When you reach the line containing "else (readDecimal (c" in the entries below, start writing out each line exactly, and stop after the line containing "def todSrcOk (l".

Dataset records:

+ + + + +

/-! ### Reading a time-of-day sentence (R39, R40) -/

/-- A list cut at every occurrence of a character. -/
def splitAt (sep : BitVec 8) : List (BitVec 8) → List (List (BitVec 8))
  | [] => [[]]
  | c :: rest =>
    match splitAt sep rest with
    | [] => [[c]]
    | w :: ws => if c = sep then [] :: w :: ws else (c :: w) :: ws

/-- The number a string of decimal digits spells. -/
def readDecimal (l : List (BitVec 8)) : Option Nat :=
  if l.isEmpty then none
  else l.foldl (fun acc c => match acc with
    | none => none
    | some n => if 48 ≤ c.toNat && c.toNat ≤ 57 then some (n * 10 + (c.toNat - 48)) else none) (some 0)

/-- The number a signed decimal spells. -/
def readSigned : List (BitVec 8) → Option Int
  | [] => none
  | c :: rest =>
    if c = 45#8 then (readDecimal rest).map (fun n => -(n : Int))
    else if c = 43#8 then (readDecimal rest).map (fun n => (n : Int))
    else (readDecimal (c :: rest)).map (fun n => (n : Int))

/-- Whether a tq field is one of Table 2-4: 0, 1 to B, or F. -/
def todQualOk (l : List (BitVec 8)) : Bool := (ascii "0123456789ABF").any (fun c => l == [c])

/-- Whether a src field is one of Table 2-4. -/
def todSrcOk (l : List (BitVec 8)) : Bool := (ascii "GPIHF").any (fun c => l == [c])

/-- The fields of a well-formed sentence (R39): sec, utc, leap and tq; none where the form or the checksum fails. -/
def readTod (chars : List (BitVec 8)) : Option (Nat × Int × Int × BitVec 8) :=
  match chars with
  | 36#8 :: rest =>
    match splitAt 42#8 rest with
    | [body, cs] =>
      let x := (body.foldl (fun a b => a ^^^ b) 0#8).toNat
      if cs = [hexDigit (x / 16), hexDigit (x % 16)] && decide (chars.length ≤ 62) then
        match splitAt 44#8 body with
        | [tag, sc, utc, leap, tq, src] =>
          if tag = ascii "BGTOD" && decide (sc.length ≤ 15) && (sc.length == 1 || sc[0]? != some 48#8) && todQualOk tq && todSrcOk src then
            match readDecimal sc, readSigned utc with
            | some n, some u =>
              let q := (tq[0]?).getD 48#8
              if leap = [48#8] then some (n, u, 0, q)
              else if leap = [43#8] then some (n, u, 1, q)
              else if leap = [45#8] then some (n, u, -1, q) else none
            | _, _ => none
          else none
        | _ => none
      else none
    | _ => none
  | _ => none

/-! ### Reading the time base's own registers -/

/-- The fields of the time-base registers that are read from the state (Tables 2-11, 2-13, 2-17). -/
def State.timeView (s : State) (a : Nat) : Word :=
  let t := s.time
  if a = Reg.TB_STAT then putBit 7 t.restep.isSome ||| putBit 6 s.aon.comp.inUse ||| put 2 0 (servoCode t.servo)
  else if a = Reg.TB_EPOCH then t.epoch
  else if a = Reg.TB_NOW_FRAC then word (fracOf t.now)
  else if a = Reg.TB_FINE_LO then word (fineOf t.now)
  else if a = Reg.TB_SRC_STAT then
    ((upto 8).foldl (fun w c => w ||| putBit c (s.srcQual c).qualified) 0#32) |||
    ((upto 5).foldl (fun w c => w ||| putBit (24 + c) (s.srcQual (8 + c)).qualified) 0#32)
  else if a = Reg.TB_RATE_LO then word (unsign 40 t.rate)
  else if a = Reg.TB_RATE_HI then word (unsign 40 t.rate / 2 ^ 32)
  else if a = Reg.TB_DISC_STAT then putBit 31 (decide (0 < t.suspRun))
  else if a = Reg.TB_OFFSET then word (unsign 32 (t.offset / 65536))
  else
    match (upto 6).find? (fun n => a == Reg.TB_TDC_STAT n) with
    | some n => put 20 16 (s.tdcOf n).queue.length
    | none =>
      match (upto 10).find? (fun p => a == Reg.TB_TXTS_STAT p) with
      | some p => put 22 16 ((t.txts[p]?).getD []).length
      | none => 0#32

end Sys2Proof.Machine
end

+ + + + +

## ANSWER BOX:
    else (readDecimal (c :: rest)).map (fun n => (n : Int))

/-- Whether a tq field is one of Table 2-4: 0, 1 to B, or F. -/
def todQualOk (l : List (BitVec 8)) : Bool := (ascii "0123456789ABF").any (fun c => l == [c])

/-- Whether a src field is one of Table 2-4. -/
def todSrcOk (l : List (BitVec 8)) : Bool := (ascii "GPIHF").any (fun c => l == [c])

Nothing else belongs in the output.